The pipeline runs three callers in parallel:

Mutect2 (scatter by chromosome, then gather)
MuSE2
Strelka2

Then it performs a consensus workflow:

Normalize/split/standardize/label per caller
Build K-of-N consensus
Merge event-level variants
Generate QC metrics and plots
Render a final Quarto HTML report

Main entrypoint:

main.nf

Configuration:

conf/nextflow.config

Workflow

Top-level flow:

Parse pair manifest (pair_id,tumor_id,tumor_bam,normal_id,normal_bam,gender)
MUTATION_CALLING subworkflow
CONSENSUS_CALLING subworkflow

Subworkflows:

subworkflows/mutation_calling.nf
subworkflows/consensus_calling.nf

Process definitions:

workflows/mutation_processes.nf
workflows/consensus_processes.nf

Requirements

Nextflow with DSL2 support
LSF cluster (default executor in config)
Conda or Mamba (conda is enabled in config)
Reference bundle expected by bin/lib/resolve_refs.sh

Environment files:

envs/mutect2.yml
envs/muse2.yml
envs/strelka2.yml
envs/plotting.yml

Installation

Clone the repository and enter it.

git clone <repo-url>
cd pipelines

Install Nextflow (choose one method appropriate for your environment).

# Example: with Conda
conda create -n nextflow -c conda-forge -c bioconda nextflow
conda activate nextflow

Create the pipeline Conda environments in a dedicated env root directory.
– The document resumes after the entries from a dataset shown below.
theorem keeps_freeCells {a0} {a1} {a2} (h0 : Keeps s0 a0) : Keeps s0 (freeCells a0 a1 a2) := by
  unfold freeCells
  with_reducible repeat' (first | assumption | refine keeps_modPort ?_)

theorem keeps_modRed {a0} {a1} (h0 : Keeps s0 a0) : Keeps s0 (modRed a0 a1) := by
  unfold modRed
  with_reducible repeat' (first | assumption | refine keepsMk_of ?_ ?_ ?_ ?_ ?_ ?_ ?_ (by rfl) | rfl | dsimp only [keeps_mk_eq])

theorem keeps_leafSource {a0} {a1} {a2} {a3} {a4} {a5} (h0 : Keeps s0 a0) : Keeps s0 (leafSource a0 a1 a2 a3 a4 a5).1 := by
  unfold leafSource
  with_reducible repeat' (first | assumption | refine keeps_readScore ?_ | dsimp only [keeps_mk_eq] | split)

theorem keeps_newtField {a0} {a1} {a2} {a3} {a4} {a5} {a6} {a7} (h0 : Keeps s0 a0) : Keeps s0 (newtField a0 a1 a2 a3 a4 a5 a6 a7).1 := by
  unfold newtField
  with_reducible repeat' (first | assumption | refine keeps_rcAdd ?_ | refine keeps_leafSource ?_ | dsimp only [keeps_mk_eq] | split)

theorem keeps_newtFields {a0} {a1} {a2} {a3} {a4} {a5} {a6} {a7} (h7 : Keeps s0 a7) : Keeps s0 (newtFields a0 a1 a2 a3 a4 a5 a6 a7).1 := by
  induction a5 generalizing a6 a7 with
  | nil =>
    unfold newtFields
    with_reducible assumption
  | cons e r ih =>
    unfold newtFields
    with_reducible repeat' (first | assumption | refine ih ?_ | refine keeps_newtField ?_)

theorem keeps_enqueueOwn {a0} {a1} (h0 : Keeps s0 a0) : Keeps s0 (enqueueOwn a0 a1) := by
  unfold enqueueOwn
  with_reducible repeat' (first | assumption | refine keeps_rcInc ?_ | refine keeps_modRed ?_ | refine keeps_ite ?_ ?_)

theorem keeps_recordNoted {a0} {a1} (h0 : Keeps s0 a0) : Keeps s0 (recordNoted a0 a1) := by
  unfold recordNoted
  with_reducible repeat' (first | assumption | refine keeps_ercReady ?_)

theorem keeps_ownReady {a0} {a1} {a2} (h0 : Keeps s0 a0) : Keeps s0 (ownReady a0 a1 a2).1 := by
  unfold ownReady
  with_reducible repeat' (first | assumption | refine keeps_enqueueOwn ?_ | refine keeps_modRed ?_ | refine keeps_readerRed ?_ | refine keeps_deliverAll ?_ | refine keeps_recordNoted ?_ | refine keeps_ite ?_ ?_)

theorem keeps_modSeal {a0} {a1} (h0 : Keeps s0 a0) : Keeps s0 (modSeal a0 a1) := by
  unfold modSeal
  with_reducible repeat' (first | assumption | refine keepsMk_of ?_ ?_ ?_ ?_ ?_ ?_ ?_ (by rfl) | rfl | dsimp only [keeps_mk_eq])

theorem keeps_modWork {a0} {a1} {a2} (h0 : Keeps s0 a0) : Keeps s0 (modWork a0 a1 a2) := by
  unfold modWork
  with_reducible repeat' (first | assumption | refine keeps_modSeal ?_)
# Choose an env root directory (example)
mkdir -p /path/to/conda_envs

conda env create --prefix /path/to/conda_envs/wgs          --file envs/mutect2.yml
conda env create --prefix /path/to/conda_envs/muse2        --file envs/muse2.yml
conda env create --prefix /path/to/conda_envs/strelka2     --file envs/strelka2.yml
conda env create --prefix /path/to/conda_envs/wgs-plotting --file envs/plotting.yml

Add the Conda environment directory to Nextflow so the pipeline can find these envs.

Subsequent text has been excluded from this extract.